**Saved data entries:**
-- ==== Sys2Proof/Laws/Run.lean ====
section
/-! SUPPORT. Runs of several steps: one step at a time, one run after another, and what every step keeps. -/

namespace Sys2Proof.Machine

/-- A run that begins with a step to `t`. -/
theorem runSteps_of_step {s t : State} (h : step s = .next t) (n : Nat) : runSteps (n + 1) s = runSteps n t := by
  rw [runSteps, h]

/-- A run of several steps begins with one. -/
theorem step_of_runSteps {n : Nat} {s u : State} (h : runSteps (n + 1) s = .next u) :
    ∃ t, step s = .next t ∧ runSteps n t = .next u := by
  rw [runSteps] at h
  split at h
  · next t ht => exact ⟨t, ht, h⟩
  · cases h
  · cases h

/-- One run after another. -/
theorem runSteps_add {n : Nat} {s t : State} (h : runSteps n s = .next t) (m : Nat) :
    runSteps (n + m) s = runSteps m t := by
  induction n generalizing s with
  | zero => cases h; rw [Nat.zero_add]
  | succ n ih =>
    obtain ⟨u, hu, hr⟩ := step_of_runSteps h
    rw [show n + 1 + m = (n + m) + 1 by omega, runSteps_of_step hu, ih hr]

/-- A property that every step keeps holds after every run. -/
theorem runSteps_keeps {P : State → Prop} (keeps : ∀ s t, P s → step s = .next t → P t) {n : Nat} {s u : State}
    (hs : P s) (h : runSteps n s = .next u) : P u := by
  induction n generalizing s with
  | zero => cases h; exact hs
  | succ n ih =>
    obtain ⟨t, ht, hr⟩ := step_of_runSteps h
    exact ih (keeps s t hs ht) hr

end Sys2Proof.Machine
end

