-- ==== Sys2Proof/Tests/Slice0.lean ====
section
/-! SUPPORT. Tests of the model against the spec's own examples and vectors (`95_test_vectors.md`; each comment names the vector), the
smoke tests of the well-formedness checks, and for each statement with hypotheses a state and operands that meet them. -/

namespace Sys2Proof.Tests

open Sys2Proof.Machine

/-! ### Devices to test on -/

/-- Parameters of a device of address `dev`. -/
def testParams (dev : DevAddr) : Params where
  devAddr := dev
  nvInit := ⟨1#8, 2#8, 3#8⟩
  nvErased := ⟨0xAA#8, 0xBB#8, 0xCC#8⟩
  gpioPoweron :=
    { notch := ⟨.deasserted, .asserted, .undriven⟩
      data := .high
      clk := .undriven
      en := ⟨.deasserted, .undriven, .deasserted⟩ }
  backoffInterval := 100
  linePolarity := { notch := Triple.const .activeHigh, en := Triple.const .activeLow }

/-- Volatile state of a device about its business, settings 5, 6, 7. -/
def testVolatile (sync : Sync) (activity : Activity) : Volatile where
  sync := sync
  att := ⟨5#8, 6#8, 7#8⟩
  pins := ⟨Triple.const .undriven, .high, .high, Triple.const .deasserted⟩
  mbox := some 0x1234#16
  ready := false
  rx := .held
  activity := activity

/-- A device in EXEC(w). -/
def executing (dev : DevAddr) (sync : Sync) (w : Word) : State where
  params := testParams dev
  nv := []
  trace := []
  inputs := []
  live := some (testVolatile sync (.exec w))

/-- A device asleep and ARMED, to which `inputs` happens. -/
def sleeping (sync : Sync) (inputs : List Input) : State where
  params := testParams 0x01#7
  nv := []
  trace := []
  inputs := inputs
  live := some { testVolatile sync .sleep with rx := .armed }

/-- A device in OFF whose record holds 7, 8, 9, to which `inputs` happens. -/
def switchedOff (inputs : List Input) : State where
  params := testParams 0x01#7
  nv := [(0, 7#8), (1, 8#8), (2, 9#8)]
  trace := []
  inputs := inputs
  live := none

/-- The volatile state after one step. -/
def liveAfter (s : State) : Option Volatile :=
  match step s with
  | .next t => t.live
  | .fault _ => none
  | .refused _ => none

/-- The trace after one step. -/
def traceAfter (s : State) : List Event :=
  match step s with
  | .next t => t.trace
  | .fault _ => []
  | .refused _ => []

/-- The record after one step. -/
def recordAfter (s : State) : Option (Triple Byte) :=
  match step s with
  | .next t => some t.nvRecord
  | .fault _ => none
  | .refused _ => none

/-- The phase after one step. -/
def phaseAfter (s : State) : Option Phase :=
  match step s with
  | .next t => some t.phase
  | .fault _ => none
  | .refused _ => none
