-- ==== Sys2Proof/Machine/Md5.lean ====
section
/-! DEFINITION. The MD5 unit as pure functions (41_md5_engine.md). The spec marks the inside of MD5 as general knowledge of its own
(93 item G1); the model follows the spec's rules and adds nothing. -/

namespace Sys2Proof.Machine

/-- Four 32-bit words: the chaining value `A, B, C, D` (10_state.md R12), or the round variables `a, b, c, d` (R86). -/
structure Chain where
  a : Word
  b : Word
  c : Word
  d : Word
  deriving DecidableEq, Repr

/-- `IV`, the initial chaining value (R81). -/
def iv : Chain := ⟨0x67452301, 0xEFCDAB89, 0x98BADCFE, 0x10325476⟩

/-- `F(x, y, z)` (R84), round 1. -/
def auxF (x y z : Word) : Word := (x &&& y) ||| (~~~x &&& z)

/-- `G(x, y, z)` (R84), round 2. -/
def auxG (x y z : Word) : Word := (x &&& z) ||| (y &&& ~~~z)

/-- `H(x, y, z)` (R84), round 3. -/
def auxH (x y z : Word) : Word := x ^^^ y ^^^ z

/-- `I(x, y, z)` (R84), round 4. -/
def auxI (x y z : Word) : Word := y ^^^ (x ||| ~~~z)

/-- `Fn_i` (R85, R86): the auxiliary function that step `i` uses. -/
def stepFn (i : Nat) (x y z : Word) : Word :=
  if i < 16 then auxF x y z
  else if i < 32 then auxG x y z
  else if i < 48 then auxH x y z
  else auxI x y z

/-- The table `K` of R85: the index of the message word of each step. -/
def tableK : List Nat :=
  [0, 1, 2, 3, 4, 5, 6, 7, 8, 9, 10, 11, 12, 13, 14, 15,
   1, 6, 11, 0, 5, 10, 15, 4, 9, 14, 3, 8, 13, 2, 7, 12,
   5, 8, 11, 14, 1, 4, 7, 10, 13, 0, 3, 6, 9, 12, 15, 2,
   0, 7, 14, 5, 12, 3, 10, 1, 8, 15, 6, 13, 4, 11, 2, 9]

/-- The table `S` of R85: the rotate amount of each step. -/
def tableS : List Nat :=
  [7, 12, 17, 22, 7, 12, 17, 22, 7, 12, 17, 22, 7, 12, 17, 22,
   5, 9, 14, 20, 5, 9, 14, 20, 5, 9, 14, 20, 5, 9, 14, 20,
   4, 11, 16, 23, 4, 11, 16, 23, 4, 11, 16, 23, 4, 11, 16, 23,
   6, 10, 15, 21, 6, 10, 15, 21, 6, 10, 15, 21, 6, 10, 15, 21]

/-- The table `T` of R85: the additive constant of each step, steps 0 to 31. -/
def tableTLow : List Word :=
  [0xD76AA478, 0xE8C7B756, 0x242070DB, 0xC1BDCEEE, 0xF57C0FAF, 0x4787C62A, 0xA8304613, 0xFD469501,
   0x698098D8, 0x8B44F7AF, 0xFFFF5BB1, 0x895CD7BE, 0x6B901122, 0xFD987193, 0xA679438E, 0x49B40821,
   0xF61E2562, 0xC040B340, 0x265E5A51, 0xE9B6C7AA, 0xD62F105D, 0x02441453, 0xD8A1E681, 0xE7D3FBC8,
   0x21E1CDE6, 0xC33707D6, 0xF4D50D87, 0x455A14ED, 0xA9E3E905, 0xFCEFA3F8, 0x676F02D9, 0x8D2A4C8A]

/-- The table `T` of R85, steps 32 to 63. -/
def tableTHigh : List Word :=
  [0xFFFA3942, 0x8771F681, 0x6D9D6122, 0xFDE5380C, 0xA4BEEA44, 0x4BDECFA9, 0xF6BB4B60, 0xBEBFBC70,
   0x289B7EC6, 0xEAA127FA, 0xD4EF3085, 0x04881D05, 0xD9D4D039, 0xE6DB99E5, 0x1FA27CF8, 0xC4AC5665,
   0xF4292244, 0x432AFF97, 0xAB9423A7, 0xFC93A039, 0x655B59C3, 0x8F0CCC92, 0xFFEFF47D, 0x85845DD1,
   0x6FA87E4F, 0xFE2CE6E0, 0xA3014314, 0x4E0811A1, 0xF7537E82, 0xBD3AF235, 0x2AD7D2BB, 0xEB86D391]

/-- The table `T` of R85. -/
def tableT : List Word := tableTLow ++ tableTHigh

/-- `K[i]` (R85); the tables are used for `i < 64` only. Log entry 16. -/
def stepK (i : Nat) : Nat := tableK.getD i 0

/-- `S[i]` (R85). -/
def stepS (i : Nat) : Nat := tableS.getD i 0

/-- `T[i]` (R85). -/
def stepT (i : Nat) : Word := tableT.getD i 0

/-- The sixteen words `X[0..15]` of a block, little-endian (R83). -/
def blockWords (p : Block) : Vector Word 16 :=
  Vector.ofFn fun j => word32 p[4 * j.val] p[4 * j.val + 1] p[4 * j.val + 2] p[4 * j.val + 3]

/-- `X[k]` of the block words. -/
def wordAt (x : Vector Word 16) (k : Nat) : Word := x.toList.getD k 0

/-- `Step(i, (a, b, c, d), X)` (R86), of which FF, GG, HH and II (R87 to R90) are the four rounds. -/
def md5Step (x : Vector Word 16) (r : Chain) (i : Nat) : Chain :=
  ⟨r.d, r.b + rotl32 (r.a + stepFn i r.b r.c r.d + wordAt x (stepK i) + stepT i) (stepS i), r.b, r.c⟩

/-- The first `n` steps of a compression, in increasing order (R91). -/
def md5Steps (x : Vector Word 16) (r : Chain) (n : Nat) : Chain := (List.range n).foldl (md5Step x) r

/-- The word by word addition that ends a compression (R91). -/
def Chain.add (h r : Chain) : Chain := ⟨h.a + r.a, h.b + r.b, h.c + r.c, h.d + r.d⟩

/-- `CompressF((A, B, C, D), P)` (R91): 64 steps, then the old chaining value is added. -/
@[irreducible] def compressF (h : Chain) (p : Block) : Chain := h.add (md5Steps (blockWords p) h 64)

/-- The digest bytes of a chaining value: `le32(A) ‖ le32(B) ‖ le32(C) ‖ le32(D)` (R93). -/
@[irreducible] def digestBytes (h : Chain) : Digest := le32 h.a ++ le32 h.b ++ le32 h.c ++ le32 h.d

/-- The number `z` of zero bytes that padding adds to a message of `n` bytes: `(55 - n) mod 64` (R82). -/
def padZeros (n : Nat) : Nat := (119 - n % 64) % 64

/-- The length in bits that padding appends: `(8 * n) mod 2^64` (R82). -/
def bitLength (n : Nat) : Count := BitVec.ofNat 64 (8 * n)

/-- `Pad(m)` (R82). -/
def pad (m : List Byte) : List Byte :=
  m ++ [0x80] ++ List.replicate (padZeros m.length) 0x00 ++ (le64 (bitLength m.length)).toList

/-- The block that the first 64 bytes of a list form. -/
def blockOf (p : List Byte) : Block := Vector.ofFn fun j => p.getD j.val 0

/-- `N` blocks of `p` compressed in order from the chaining value `h` (R95). -/
def compressBlocks : Nat → Chain → List Byte → Chain
  | 0, h, _ => h
  | n + 1, h, p => compressBlocks n (compressF h (blockOf p)) (p.drop 64)

/-- `MD5(m)` (R95), for a byte list of any length and any byte values. -/
def md5 (m : List Byte) : Digest :=
  digestBytes (compressBlocks ((pad m).length / 64) iv (pad m))

end Sys2Proof.Machine
end

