-- ==== Sys2Proof/Machine/Operands.lean ====
section
/-! DEFINITION. Operand assembly (30_encoding.md R52): the one operand form, the 21-bit immediate `cp`. -/

namespace Sys2Proof.Machine

/-- The test of the ASCII encoder, passed when `cp < 128` (40_commands.md R62, R66): unsigned, on all 21 bits. -/
def isAscii (cp : CodePoint) : Bool := decide (cp.toNat < Config.asciiLimit)

/-- The message byte of a character, `cp[7:0]` (R52, R66), used only when `cp < 128`. -/
def codePointByte (cp : CodePoint) : Byte := cp.extractLsb' 0 8

end Sys2Proof.Machine
end

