-- ==== Sys2Proof/Machine/Driver.lean ====
section
/-! DEFINITION. The driver sequence `HostDerive` (44_host_shell.md R127): how a host obtains `Derive(s)` from the engine. -/

namespace Sys2Proof.Machine

open Host

/-- What `HostDerive` returns (R127). -/
inductive DriverResult where
  /-- `OK(le32(k0) ‖ … ‖ le32(k7))`: 32 character codes. -/
  | ok (key : List Byte)
  /-- `Error(cause = st[11:8], info = FAULTINFO)`. -/
  | error (cause : BitVec 4) (info : Word)
  deriving DecidableEq, Repr

/-- `MemWrite(BASE + 0x20000000 OR cj)` for each character, in string order (R127). -/
def pushAll : List CodePoint → State → Outcome State Fault Refusal
  | [], s => .next s
  | c :: cs, s => andThen (memWrite 0x00 4 (0x20000000 ||| c.setWidth 32 : Word).toNat s) (pushAll cs)

/-- The reads of `KEYq` for the given `q`, each value split into its bytes (R127). -/
def readKeys : List Nat → State → Outcome (State × List Byte) Fault Refusal
  | [], s => .next (s, [])
  | q :: qs, s =>
    andThen (memRead (0x40 + 4 * q) 4 s) fun r =>
      andThen (readKeys qs r.1) fun t => .next (t.1, (le32 r.2).toList ++ t.2)

/-- The end of `HostDerive` once `STATUS` has been read as `st` (R127). -/
def collect (st : Word) (s : State) : Outcome (State × DriverResult) Fault Refusal :=
  if st = 0x00000001 then
    andThen (readKeys [0, 1, 2, 3, 4, 5, 6, 7] s) fun t => .next (t.1, .ok t.2)
  else
    andThen (memRead 0x08 4 s) fun t => .next (t.1, .error (st.extractLsb' 8 4) t.2)

/-- `HostDerive(s)` (R127). -/
def hostDerive (cs : List CodePoint) (s : State) : Outcome (State × DriverResult) Fault Refusal :=
  andThen (memWrite 0x00 4 0x10000000 s) fun s1 =>
    andThen (pushAll cs s1) fun s2 =>
      andThen (memWrite 0x00 4 0x30000000 s2) fun s3 =>
        andThen (memRead 0x04 4 s3) fun t => collect t.2 t.1

end Sys2Proof.Machine
end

**About this task:** In the entries above, identify each line that includes the string "SUPPORT", then copy it.

**Output of the exercise:**
/-! SUPPORT. Runs of several steps: one step at a time, one run after another, and what every step keeps. -/
/-! SUPPORT. Tests of the model against the spec's own examples and vectors (`95_test_vectors.md`; each comment names the vector), the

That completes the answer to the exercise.